Галка настораживается.

— Зачем тебе это?

— Проверить одесскую информацию.

— Есть что-нибудь интересное?

— Мало. Перерыли все архивы — и ничего. Ни досье, ни фото, ни приказов, ни докладов, даже подписи нет. А образец почерка — одна из вернейших «особых примет». Можно изменить биографию, даже внешность, только не почерк: специалисты-графологи всегда найдут общность, как его ни меняй. И если почерк настоящего Сахарова — это почерк бывшего Пауля Гетцке, значит, на руках у меня по меньшей мере козырной туз.

— Может быть, жива его мать?

— Жива и живет в том же доме. Но он никогда не писал ей. Ни одного письма, даже поздравительной открытки.

— А если потревожить его немецкую мачеху? Возможно, она тоже жива.

— Где? В Мюнхене? Попытаться, конечно, можно, но исход сомнителен. Есть другой вариант. По словам Волошиной, у Пауля в Берлине была невеста, некая Герта Циммер, забракованная вмешательством баронессы фон Гетцке. Немцам свойственна сентиментальность, и возможно, что Герта Циммер, если она жива и живет в Берлине — пусть в Западном, найдем, — все еще хранит заветное письмо или фотокарточку с трогательной надписью любимого, разлученного с нею навеки.
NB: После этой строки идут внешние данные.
/-- MMA_START (R155): after every earlier WLD to the bank and every earlier DRN that writes the group record. -/
def execMmaStart (d c k : Nat) (errs : List (Nat × Nat)) (s : State) : Res :=
  let x := core s d c k
  if !arrRuns s d c k || x.queue.any (isMma .running) then .next s
  else match firstOfKind (isMma .waiting) x.queue with
    | some (pre, .mma _ a b f first t am ns sc, post) =>
      if wldOn pre b || drnMeets pre a (groupLines f t) then .next s
      else
        let r := readGroup d c k x.slot a (groupLines f t) (mmaReads f t (bitsOf 4 am.toNat)) (applyErrs errs s)
        if r.2.1 then .next (tileFault d c k 9 r.2.2)
        else
          let bk := bankOf x b
          let g : Group := { fmt := f, tiles := t, bytes := r.1 }
          let tiles := (bk.tiles.drop first).take t
          let vs := bitsOf 4 am.toNat
          let idx := tiles.zip (List.range tiles.length)
          let fast := idx.filter fun w => !slowTile w.1 g w.2 vs
          let cyc := fast.map fun w => tileCycles bk.fmt f (x.skipEn && !ns) w.1
          let cols := match fast.getLast? with
            | some w => (vs.map fun v => (v, tileCols bk.fmt w.1 g w.2 v)) ++ x.cols.filter fun e => !vs.contains e.1
            | none => x.cols
          let y := { x with
            fifo := vs.map fun v => (v, groupFifo g v), cols
            acc := vs.map fun v => (v, mmaRow bk.fmt tiles g sc vs v)
            queue := pre ++ .mma .running a b f first t am ns sc :: post
            slow := decide (fast.length < idx.length) }
          .next (setCore r.2.2 d c k
            (coreCount (coreCount (coreCount y 0 (cyc.foldl (fun n e => n + e.1) 0))
              1 (cyc.foldl (fun n e => n + e.2) 0)) 2 (idx.length - fast.length)))
    | _ => .next s

/-- MMA_DONE (R146, R155): the accumulators move to the drain latches once these are free. -/
def execMmaDone (d c k : Nat) (s : State) : Res :=
  let x := core s d c k
  if !arrRuns s d c k || x.latch.isSome then .next s
  else match firstOfKind (isMma .running) x.queue with
    | some (pre, _, post) =>
      .next (setCore s d c k { x with latch := some x.acc, acc := [], fifo := [], slow := false, queue := pre ++ post })
    | none => .next s

/-- DRN_START (R155): the nearest earlier MMA's rows are in the latches, which the DRN frees. -/
def execDrnStart (d c k : Nat) (s : State) : Res :=
  let x := core s d c k
  if !arrRuns s d c k || x.queue.any (isDrn .running) then .next s
  else match firstOfKind (isDrn .waiting) x.queue, x.latch with
    | some (pre, .drn _ a m _, post), some rows =>
      if pre.any fun e => isMma .waiting e || isMma .running e then .next s
      else .next (setCore s d c k { x with latch := none, queue := pre ++ .drn .running a m rows :: post })
    | _, _ => .next s

/-- Counts of the values that a DRN writes (R195). -/
def drnCounts (vals : List F32) : QCount :=
  vals.foldl (fun a v => a.add
    (if isNonFinite v then { nf := 1 } else { zero := b2n (isZero v), amax := fAbs v })) {}

/-- One row of an output record: read in add mode, and written (R158). -/
def drnRow (d c k slot a : Nat) (add : Bool) (acc : Bool × List F32 × State) (row : Nat × List F32) :
    Bool × List F32 × State :=
  let (bad, vals, s) := acc
  if bad then acc
  else
    let adr := lineAddr d c k slot (a + 4 * row.1)
    let old := if add then memRead (slotRealm s slot) adr 128 s else ([], false, s)
    if old.2.1 then (true, vals, old.2.2)
    else
      let new := if add then
          (row.2.zip (List.range 32)).map fun v => fAdd (BitVec.ofNat 32 (leAt old.1 (4 * v.2) 4)) v.1
        else row.2
      (false, vals ++ new,
        memWrite (slotRealm s slot) adr (new.flatMap fun v => leBytes 4 v.toNat) old.2.2)

/-- DRN_DONE (R158, R195). -/
def execDrnDone (d c k : Nat) (errs : List (Nat × Nat)) (s : State) : Res :=
  let x := core s d c k
  if !arrRuns s d c k then .next s
  else match firstOfKind (isDrn .running) x.queue with
    | some (pre, .drn _ a m rows, post) =>
      let r := rows.foldl (drnRow d c k x.slot a m) (false, [], applyErrs errs s)
      if r.1 then .next (tileFault d c k 9 r.2.2)
      else
        let s1 := setCore r.2.2 d c k { x with queue := pre ++ post }
        match x.task.bind (·.outTid) with
        | some tid => .next (watCount d c x.slot tid (drnCounts r.2.1) 0 s1)
        | none => .next s1
    | _ => .next s

/-- TILE_TASK_DONE (R154): END's wait is over; the pending task follows. -/
def execTileTaskDone (d c k : Nat) (s : State) : Res :=
  let x := core s d c k
  if x.task.isNone || !x.ending || !x.queue.isEmpty || !clocksRun s || !domOn s (quadDom d c) then .next s
  else
    let y := coreNext (coreIdle x)
    .next (checkEnded d c k (setCore s d c k (if y.task.isNone && !blkOn s (baseCORE d c k) then banksLost y else y)))

/-- CORE_SLOT_SWITCH (R162): at the first instant at which the core runs no task. -/
def execCoreSlotSwitch (d c k : Nat) (s : State) : Res :=
  let x := core s d c k
  match x.switchTo with
  | none => .next s
  | some slot =>
    if x.task.isSome || x.checking || !clocksRun s || !domOn s (quadDom d c) then .next s
    else .next (setCore s d c k (coreNext { flushCore x with slot, pendTask := x.pendTask }))

/-- IDLE_GATING_RESTORE (R39, R164): the supplies of a quadrant's gated cores come back with both banks invalid. -/
def execIdleGatingRestore (d q : Nat) (s : State) : Res :=
  if !domOn s (8 * d + q) || 4 ≤ q then .next s
  else
    let s1 := (List.range 300).foldl (fun t i =>
      let key := coreKey d (12 * q + i / 25) (i % 25)
      t.setCmp { t.cmp with core := tmod {} t.cmp.core key fun x =>
        if x.gated then banksLost { x with gated := false } else x }) s
    .next (setDom s1 (8 * d + q) { (dom s1 (8 * d + q)) with gated := false })

end Sys2Proof.Machine
end

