-- ==== Sys2Proof/Machine/Links.lean ====
section
/-! DEFINITION. Frames, replay and lanes (R367 to R385, R458 to R460): sending and receiving frames, the LANESET
protocol, restoring lanes, sparing them, and ports going up and down. -/

namespace Sys2Proof.Machine

open Sys2Proof

def lnk (s : State) (l : Nat) : Link := tget {} s.links l
def setLnk (s : State) (l : Nat) (x : Link) : State := s.setLinks (tset {} s.links l x)

/-- The engine of a link runs: its domain and its blocks are On (R383, R385, R441). -/
def linkServes (s : State) (l : Nat) : Bool :=
  if l < 32 then domOn s (64 + l / 8) && blkOn s (baseLNK l) && blkOn s (0x3060000 + l * 0x1000)
  else l < 96 && domOn s (8 * ((l - 32) / 8) + 6) && blkOn s (baseDFB ((l - 32) / 8))

/-- Positions of a link's groups: 10 external, 9 on-package (R348). -/
def linkPositions (l : Nat) : Nat := if l < 32 then 10 else 9

def popcount (n m : Nat) : Nat := (bitsOf n m).length

/-- The module is in item 6 of R79: idle frames carry DEPART. -/
def departs (s : State) : Bool := (s.shut.map fun h => h.item == 6).getD false

/-! ### Building a frame (R367, R369) -/

/-- The acknowledgement that a frame carries. -/
def ackOf (x : Link) : Option (BitVec 10) :=
  if x.rxAny then some (BitVec.ofNat 10 (x.rxSeq.toNat + 65535)) else none

/-- Fill the header fields that every frame takes from the sender's state. -/
def dress (s : State) (l : Nat) (f : Frame) : Frame :=
  { f with ack := ackOf (lnk s l), partition := s.fab.partition, depart := departs s, winter := winterRuns s }

/-- Send a frame that is neither acknowledged nor replayed. -/
def sendPlain (l : Nat) (f : Frame) (s : State) : State := emit (.frame l (dress s l f)) s

/-- A control frame (R371); its operands are packed low byte first (log entry 17). -/
def sendControl (l op : Nat) (args : List Byte) (s : State) : State :=
  sendPlain l { typ := 3, body := fit 300 (BitVec.ofNat 8 op :: args) } s

/-- The logical lane that position `p` carries, by a lane map; 0xF if none. -/
def laneAt (map : W32) (p : Nat) : Nat := ((List.range 8).find? fun n => fld map (4 * n) 4 == p).getD 15

/-- The 16 header bytes of a frame (R369) with ACK and ACKV taken as 0. -/
def headerBytes (x : Link) (f : Frame) : List Byte :=
  let ps := bitsOf 10 x.txSet.toNat
  let lo := (List.range 8).foldl (fun a j =>
    a + ((f.seqNo.toNat % 64) * 16 + (match ps[j]? with | some p => laneAt x.mapTx p | none => 15)) * 2 ^ (10 * j)) 0
  leBytes 16 (lo + f.typ * 2 ^ 80 + b2n f.nf * 2 ^ 84 + b2n f.winter * 2 ^ 85 + b2n f.depart * 2 ^ 86
    + f.partition * 2 ^ 88 + f.realm * 2 ^ 100 + f.epoch * 2 ^ 102 + (f.cw - 1) * 2 ^ 104
    + f.seqNo.toNat / 64 * 2 ^ 108)

/-- The 32 header bytes of a packet (R424). -/
def packetHeader (p : Packet) : List Byte :=
  leBytes 1 p.kind ++ leBytes 1 p.hops ++ leBytes 2 p.len ++ leBytes 2 p.dst ++ leBytes 2 p.src ++ leBytes 8 p.offset
    ++ leBytes 4 p.tag.toNat ++ [p.step] ++ leBytes 1 (8 * p.slot + p.die) ++ leBytes 2 p.aux ++ leBytes 8 p.aux2.toNat

/-- Bytes that a frame's packets take in its body. -/
def packetsLen (f : Frame) : Nat := f.packets.foldl (fun n p => n + 32 + p.payload.length) 0

/-- All bytes of a frame (R367): header with the acknowledgement, body, CRC-32. The tag of a sealed frame ends its body. -/
def frameBytes (x : Link) (f : Frame) : List Byte :=
  let head := leBytes 16 (leNat (headerBytes x f) + (match f.ack with | some a => 2 ^ 87 + a.toNat * 2 ^ 118 | none => 0))
  let body := if f.typ = 1 ∨ f.typ = 2 then f.packets.flatMap fun p => packetHeader p ++ p.payload else f.body
  let room := 320 * f.cw - 20
  let b := head ++ (if f.realm = 0 then fit room body else fit (room - 16) body ++ fit 16 f.tag)
  b ++ leBytes 4 (crc32 b).toNat

/-- A frame as link `l` sends it: its transmit positions with the symbols that each carries (R368). -/
def wireOf (s : State) (l : Nat) (f : Frame) : List (Nat × List (Option Nat)) :=
  let x := tget {} s.links l
  lanesOf (bitsOf 10 x.txSet.toNat) (frameSymbols (l < 32) f.cw (frameBytes x f))

/-- Codewords of a frame that holds these packets, with its tag if it is sealed. -/
def codewords (f : Frame) : Nat :=
  max 1 ((packetsLen f + (if f.realm = 0 then 0 else 16) + 20 + 319) / 320)

/-! ### Sealing (R458 to R461) -/

/-- The epoch under which frames of a realm are first sent now (R453). -/
def sendEpoch (r : Realm) : Nat := if r.two && !r.linkNew then (r.epoch + 3) % 4 else r.epoch

/-- The link key of a realm and epoch on port `l`, for one direction (R447); none if it is not held. -/
def linkKey (s : State) (realm epoch l : Nat) (out : Bool) : Option (List Byte) :=
  let r := realmOf s realm
  let peer := tget {} s.fab.ports l
  match tget [] r.secrets epoch with
  | [] => none
  | x =>
    let me := leBytes 8 s.flash.serial.toNat ++ leBytes 1 l
    let you := leBytes 8 peer.peerSerial.toNat ++ leBytes 1 peer.peerPort
    some (hkdf r.realmId x (ascii "XNX880 LINK" ++ (if out then me ++ you else you ++ me)) 32)
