-- ==== Sys2Proof/Machine/Turns.lean ====
section
/-! DEFINITION. Steps and turns (R264 to R274, R319 to R334, R435): the beginning of a step, the Equinox and the
self-timed turn, the closing round, and Solstice. -/

namespace Sys2Proof.Machine

open Sys2Proof

/-! ### Halves and roles (R266, R267, R269, R275) -/

/-- Equinox instant E(k) of a pair (R269). -/
def equinoxAt (p : W64 × Nat × Nat) (k : Nat) : Nat :=
  p.1.toNat + k / 2 * (p.2.1 + p.2.2) + (if k % 2 = 1 then p.2.1 else 0)

/-- The schedule in force. -/
def pairOf (s : State) : Option (W64 × Nat × Nat) :=
  match s.jobA.bind (·.pair) with
  | some p => some p
  | none => s.jobB.bind (·.pair)

/-- The number of the last Equinox at or before `rt`; none before E0. -/
def lastEquinox (p : W64 × Nat × Nat) (rt : Nat) : Option Nat :=
  if rt < p.1.toNat then none
  else
    let x := rt - p.1.toNat
    let full := p.2.1 + p.2.2
    some (2 * (x / full) + if p.2.1 ≤ x % full then 1 else 0)

/-- The forward Equinox of a slot at or before `rt` (R438). -/
def fwdEquinox (p : W64 × Nat × Nat) (slot rt : Nat) : Option Nat :=
  match lastEquinox p rt with
  | none => none
  | some k => if k % 2 = slot then some (equinoxAt p k)
    else if k = 0 then none else some (equinoxAt p (k - 1))

def setHalf (d slot v : Nat) (s : State) : State :=
  s.setDsc (tmod {} s.dsc d fun x => if slot = 0 then { x with phA := v } else { x with phB := v })

/-- Change every core of die `d`. -/
def dieCores (d : Nat) (f : Nat → Nat → Core → Core) (s : State) : State :=
  let a := coreKey d 0 0
  let n := 1200
  let mid := (List.range n).filterMap fun i =>
    let x := f (i / 25) (i % 25) (tget {} s.cmp.core (a + i))
    if x = {} then none else some (a + i, x)
  s.setCmp { s.cmp with core :=
    (s.cmp.core.filter fun e => e.1 < a) ++ mid ++ s.cmp.core.filter fun e => a + n ≤ e.1 }

/-- Role of a physical core under a RATIO (R266): an unused core 24 holds 0b11. -/
def roleOf (s : State) (ratio d c k : Nat) : Nat :=
  let l := logCore s d c k
  if 24 ≤ l then 3 else if l < fwdCores ratio then 1 else 2

/-- A core under an assignment of the slots to the roles: a switch is ordered unless it holds the slot already. -/
def assign (role fwdSlot bwdSlot : Nat) (x : Core) : Core :=
  if x.retired then x
  else if role = 3 then { x with role }
  else
    let slot := if role = 1 then fwdSlot else bwdSlot
    { x with role, switchTo := if x.slot = slot then none else some slot }

/-- The RATIO of the jobs in force: those paired or started (R266). -/
def ratioOf (s : State) : Nat :=
  (([s.jobA, s.jobB].filterMap fun o => o.filter fun j => j.pair.isSome || j.started).head?.map (·.adm.ratio)).getD 1

/-- No core of die `d` runs a task or a check (R271, R484). -/
def coresIdle (s : State) (d : Nat) : Bool :=
  s.cmp.core.all fun e => e.1 / 1200 != d || (e.2.task.isNone && !e.2.checking)

/-- The die scheduler of `d` acts (R279). -/
def dscServes (s : State) (d : Nat) : Bool := domOn s (8 * d + 6) && blkOn s (baseDSC d) && clocksRun s

/-! ### The turn of a pair (R269 to R273) -/

/-- The turn to the half that Equinox `k` begins; a slot whose job has been withdrawn has none. -/
def takeTurn (d k : Nat) (s : State) : State :=
  let fwd := k % 2
  let half (slot v : Nat) : Nat := if (jobAt s slot).any (·.pair.isSome) then v else 0
  let s1 := setHalf d fwd (half fwd 1) (setHalf d (1 - fwd) (half (1 - fwd) 2) s)
  let r := ratioOf s1
  let s2 := dieCores d (fun c i x => assign (roleOf s1 r d c i) fwd (1 - fwd) x) s1
  s2.setDsc (tmod {} s2.dsc d fun x =>
    { x with eqxCount := inc32 x.eqxCount 1, late := none, lateMask := 0, missed := false })

/-- The phase of a slot that ends at Equinox `k`, at instant `t`, has not completed on die `d`; a step that began then or
later has no ending phase. -/
def slotLate (s : State) (d slot k t : Nat) : Bool :=
  k != 0 && (match jobAt s slot with
    | none => false
    | some j => match j.step with
      | none => false
      | some st => decide (st.startRt.toNat < t) && !j.aborting && j.sol == .none && !phaseDone j st d (if (k - 1) % 2 = slot then 1 else 2))

def lateSlots (s : State) (d k t : Nat) : Nat := b2n (slotLate s d 0 k t) + 2 * b2n (slotLate s d 1 k t)

/-- EQUINOX_LATE with the lateness and the outcome: 0 taken late, 1 step aborted. -/
def logLate (d mask ticks outcome : Nat) (s : State) : State :=
  logMod 0x3002 (resDie d) [dw mask, dw ticks, dw outcome]
    (s.setDsc (tmod {} s.dsc d fun x => { x with lateCount := inc32 x.lateCount 1 }))

/-- R273: the step of a late slot is aborted, its running instances going on to their end (R259); EQUINOX_LATE is the event
that ended it. -/
def lateAbort (slot : Nat) (s : State) : State :=
  let s1 := abortStep slot s
  match jobAt s1 slot with
  | some j => setJobAt s1 slot (some { j with lastEvent := 0x3002 })
  | none => s1

/-- What the scheduler of die `d` does when its next Equinox has come (R271 to R273). -/
def dieEquinox (d : Nat) (p : W64 × Nat × Nat) (s : State) : State :=
  let x := tget {} s.dsc d
  let now := (rtNow s).toNat
  match x.eqx with
  | none =>
    match lastEquinox p now with
    | none => s.setDsc (tset {} s.dsc d { x with eqx := some p.1, eqxNo := 0 })
    | some k => s.setDsc (tset {} s.dsc d { x with
        eqx := some (dw (equinoxAt p (k + 1))), eqxNo := k + 1
        late := some (dw (equinoxAt p k)), missed := true })
  | some t =>
    if now < t.toNat then s
    else
      let k := x.eqxNo
      let y := { x with eqx := some (dw (equinoxAt p (k + 1))), eqxNo := k + 1 }
      match x.late with
      | some l =>
        let s1 := s.setDsc (tset {} s.dsc d { y with missed := true })
        if x.missed then s1
        else
          let s2 := logLate d x.lateMask (t.toNat - l.toNat) 1 s1
          let s3 := if x.lateMask.testBit 0 then lateAbort 0 s2 else s2
          if x.lateMask.testBit 1 then lateAbort 1 s3 else s3
      | none =>
        let m := lateSlots s d k t.toNat
        if m = 0 && coresIdle s d then takeTurn d k (s.setDsc (tset {} s.dsc d y))
        else s.setDsc (tset {} s.dsc d { y with late := some t, lateMask := m })

/-- The armed entry of E0 is used up. -/
def dropE0 (s : State) : State :=
  setRtb s { s.rtb with armed := s.rtb.armed.filter fun a => a.2 != .equinox0 || (rtNow s).toNat < a.1.toNat }

/-- Dies of the jobs in force. -/
def pairDies (s : State) : List Nat :=
  (List.range (dies s)).filter fun d => [s.jobA, s.jobB].any fun j => j.any fun j => (jobDies j).contains d

/-- EQUINOX_TURN (R269, R271 to R273): every die scheduler of the pair, each by itself. A scheduler that has lost its
schedule takes it up again (log entry 21). -/
def execEquinoxTurn (s : State) : Res :=
  match pairOf s with
  | none => .next s
  | some p => .next (dropE0 ((pairDies s).foldl (fun t d => if dscServes t d then dieEquinox d p t else t) s))

/-- LATE_TURN (R272, R273): the turn that die `d` owes. -/
def execLateTurn (d : Nat) (s : State) : Res :=
  let x := tget {} s.dsc d
  match x.late with
  | none => .next s
  | some l =>
    let k := x.eqxNo - 1
    if !dscServes s d || !coresIdle s d then .next s
    else if x.missed then .next (takeTurn d k s)
    else if lateSlots s d k l.toNat ≠ 0 then .next s
    else .next (takeTurn d k (logLate d x.lateMask ((rtNow s).toNat - l.toNat) 0 s))

/-! ### The self-timed turn of a lone job (R39, R274 to R276) -/

/-- The arrangement of a lone job's half on die `d`: the idle set goes to the fill slot, or its arrays are gated. -/
def loneHalf (d slot half : Nat) (j : Job) (s : State) : State :=
  let idle := if j.adm.idle = 1 then 1 - slot else slot
  let (f, b) := if half = 1 then (slot, idle) else (idle, slot)
  let s1 := setHalf d slot half s
  let s2 := if j.adm.idle = 1 then setHalf d (1 - slot) 3 s1 else s1
  let gates (r : Nat) : Bool := j.adm.idle == 2 && r == 3 - half
  let s3 := dieCores d (fun c i x =>
    let r := roleOf s2 j.adm.ratio d c i
    let y := assign r f b x
    if gates r && !x.retired then
      { y with gated := true, bank0 := {}, bank1 := {}, fifo := [], cols := [], acc := [], latch := none }
    else y) s2
  if j.adm.idle = 2 then
    (List.range 4).foldl (fun t q =>
      if domOn t (8 * d + q) then setDom t (8 * d + q) { dom t (8 * d + q) with gated := true } else t) s3
  else s3

/-- A fill instance runs on die `d`. -/
def fillRuns (s : State) (d slot : Nat) : Bool :=
  (List.range 48).any fun c => (ccc s d c (1 - slot)).task.isSome

/-- The started job that runs alone. -/
def loneSlot (s : State) : Option Nat :=
  [0, 1].find? fun k => (jobAt s k).any fun j => j.started && j.pair.isNone

/-- LONE_TURN (R274): the ending phase has completed on die `d` and no core runs a task. A die turns to the backward half
once in a step, and back when the backward phase has completed or the step is aborted. With IDLE gate the supplies have been
restored by then. -/
def execLoneTurn (d : Nat) (s : State) : Res :=
  match loneSlot s with
  | none => .next s
  | some slot => match jobAt s slot with
    | none => .next s
    | some j =>
      let half := halfOf s d slot
      let due := match j.step with
        | some st => if half = 1 then !j.aborting && !st.turned.contains d && phaseDone j st d 1
            else half == 2 && (j.aborting || phaseDone j st d 2)
        | none => half == 2
      let gatedYet := (List.range 4).any fun q => (dom s (8 * d + q)).gated
      if !due || !(jobDies j).contains d || !dscServes s d || !coresIdle s d || gatedYet
          || (j.adm.idle == 1 && fillRuns s d slot) then .next s
      else
        let j1 : Job := { j with step := j.step.map fun st => { st with turned := if half = 1 then st.turned ++ [d] else st.turned } }
        let s1 := loneHalf d slot (3 - half) j (setJobAt s slot (some j1))
        .next (s1.setDsc (tmod {} s1.dsc d fun x => { x with eqxCount := inc32 x.eqxCount 1 }))

/-! ### The beginning of a step (R175, R196, R248, R264, R327, R335) -/

/-- Entries of a slot on die `d` at their initial counts; those marked PERSIST stay if `keep` holds. -/
def tokensReset (d slot : Nat) (toks : List (Nat × Bool)) (keep : Bool) (s : State) : State :=
  let base := 4096 * d + 2048 * slot
  let stays (k : Nat) : Bool := keep && (toks.getD k (0, false)).2
  let t := s.scb.filter fun e => !(base ≤ e.1 && e.1 < base + 2048) || stays (e.1 - base)
  s.setScb (((List.range toks.length).filter fun i => !stays i).foldl
    (fun u i => tset 0 u (base + i) (toks.getD i (0, false)).1) t)

/-- The TOKENS section of a die. -/
def tokensOf (g : Option Image) (d : Nat) : List (Nat × Bool) :=
  ((g.bind fun g => g.tokens.find? fun x => x.1 == d).map (·.2)).getD []

/-- A logical cluster whose cluster is no longer usable moves to the lowest usable one that is not mapped (R248); none
when there is none. -/
def remapOne (slot d l : Nat) (s : State) : Option State :=
  match jobAt s slot with
  | none => some s
  | some j => match physOf j d l with
    | none => some s
    | some c =>
      if clusterUsable s d c then some s
      else match (usableClusters s d).find? fun c' => !jobUsesCluster j d c' with
        | none => none
        | some c' =>
          some (logJob 0x300C j (resDie d) [dw c, dw c']
            (setJobAt s slot (some { j with cmap := tset none j.cmap (48 * d + l) (some c') })))

def remapAll (slot : Nat) (l : List (Nat × Nat)) (s : State) : Option State :=
  l.foldl (fun t x => t.bind (remapOne slot x.1 x.2)) (some s)

/-- The watcher tables of a slot on the job's dies are cleared (R196). -/
def watchClear (slots : List Nat) (ds : List Nat) (s : State) : State :=
  let mine (ctx : Nat) : Bool := slots.contains (ctx % 2) && ds.contains (ctx / 96)
  s.setCmp { s.cmp with
    wat := s.cmp.wat.filter fun e => !mine (e.1 / 256)
    watTot := s.cmp.watTot.filter fun e => !mine (e.1 / 3) }

/-- The signals held for a slot are added (R264). -/
def pendApply (slot : Nat) (s : State) : State :=
  (List.range 8).foldl (fun t d =>
    let x := tget {} t.dsc d
    let t1 := t.setDsc (tset {} t.dsc d { x with pend := x.pend.filter fun e => e.1 != slot })
    (x.pend.filter fun e => e.1 == slot).foldl (fun u e =>
      tokenAdd { slot, die := d, entry := e.2.1, amount := e.2.2.1, step := e.2.2.2, fill := false, src := (0, 0, 0) } u) t1) s

/-- Every tensor's scale for the step (R175). -/
def stepScales (j : Job) : Tbl F32 :=
  j.tensors.foldl (fun t x => tset 0 t x.tid (predict x (tget [] j.hist x.tid))) []

/-- The half in force by the schedule is a forward half of the slot, and its Equinox is not before the job's earliest
instant (R269, R270). A die that owes a turn delays the step on itself alone (R271). -/
def pairMayBegin (s : State) (slot : Nat) (j : Job) (p : W64 × Nat × Nat) : Bool :=
  match lastEquinox p (rtNow s).toNat with
  | none => false
  | some k => k % 2 == slot && (match j.startAt with | some t => decide (t.toNat ≤ equinoxAt p k) | none => true)

/-- The slot of the job that an argument names, within the ring's realm. -/
def jobOf (ring : Nat) (a : W64) (s : State) : Option Nat :=
  if 2 ^ 16 ≤ a.toNat then none else findJob s (ringRealm ring) (BitVec.ofNat 16 a.toNat)

/-- CHECKPOINT_RESTORE commands under way for the job of a slot. -/
def restores (s : State) (slot : Nat) : Nat :=
  ([0, 1].flatMap fun p => [0, 1, 2].map fun r => ((ring s p r).inflight.filter fun e =>
    e.started && e.result.isNone && e.desc.opcode == 0x0304 && jobOf r e.desc.a0 s == some slot).length).foldl (· + ·) 0

/-- The step may begin (R267, R274, R332, R335); not from the partial state of a restore under way (R23). -/
def mayBegin (s : State) (slot : Nat) (j : Job) : Bool :=
  j.state == .started && j.started && restores s slot == 0 && j.step.isNone && j.sol == .none && !j.aborting && j.quietFrom.isNone
    && j.budget != some 0 && (jobDies j).all (fun d => dscServes s d && scbServes s d)
    && (match j.pair with
      | some p => pairMayBegin s slot j p
      | none => j.startAt.isNone && (jobDies j).all fun d => halfOf s d slot == 1 || halfOf s d slot == 0)

/-- NF bits of reduction frames that arrived for the step before it began (R327). -/
def earlyNf (s : State) (slot realm : Nat) (num : W64) : Bool :=
  s.fab.early.any fun p => p.red && p.nf && p.realm == realm && p.pkt.slot == slot && p.pkt.step == BitVec.ofNat 8 num.toNat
— Зыбко все это, — вздыхает Галка.

— Не мог он предусмотреть всего. Где-нибудь просчитался, какой-нибудь след да оставил. Хоть кончик ниточки. А мы ее вытянем.

С этой зыбкой надеждой я и остаюсь на опустевшем теплоходе. Захожу в бассейновый зал — никого. Бассейн спущен. Без воды он неприветлив и некрасив. Снова возвращаюсь в каюту в ожидании вызова из Москвы. Но Москва молчит. Неужели Корецкий ничего не выудил? Не может быть. Что-то уже наверняка есть — накапливает, скряга, информацию. Уже час прошел — Сахаровы вот-вот вернутся. И, вспомнив к случаю о Магомете и горе, решительно подымаюсь в радиорубку. Снова связываюсь по радиотелефону с Москвой.

— Почему не выходишь на связь? — говорю я недовольно замещающему меня Корецкому.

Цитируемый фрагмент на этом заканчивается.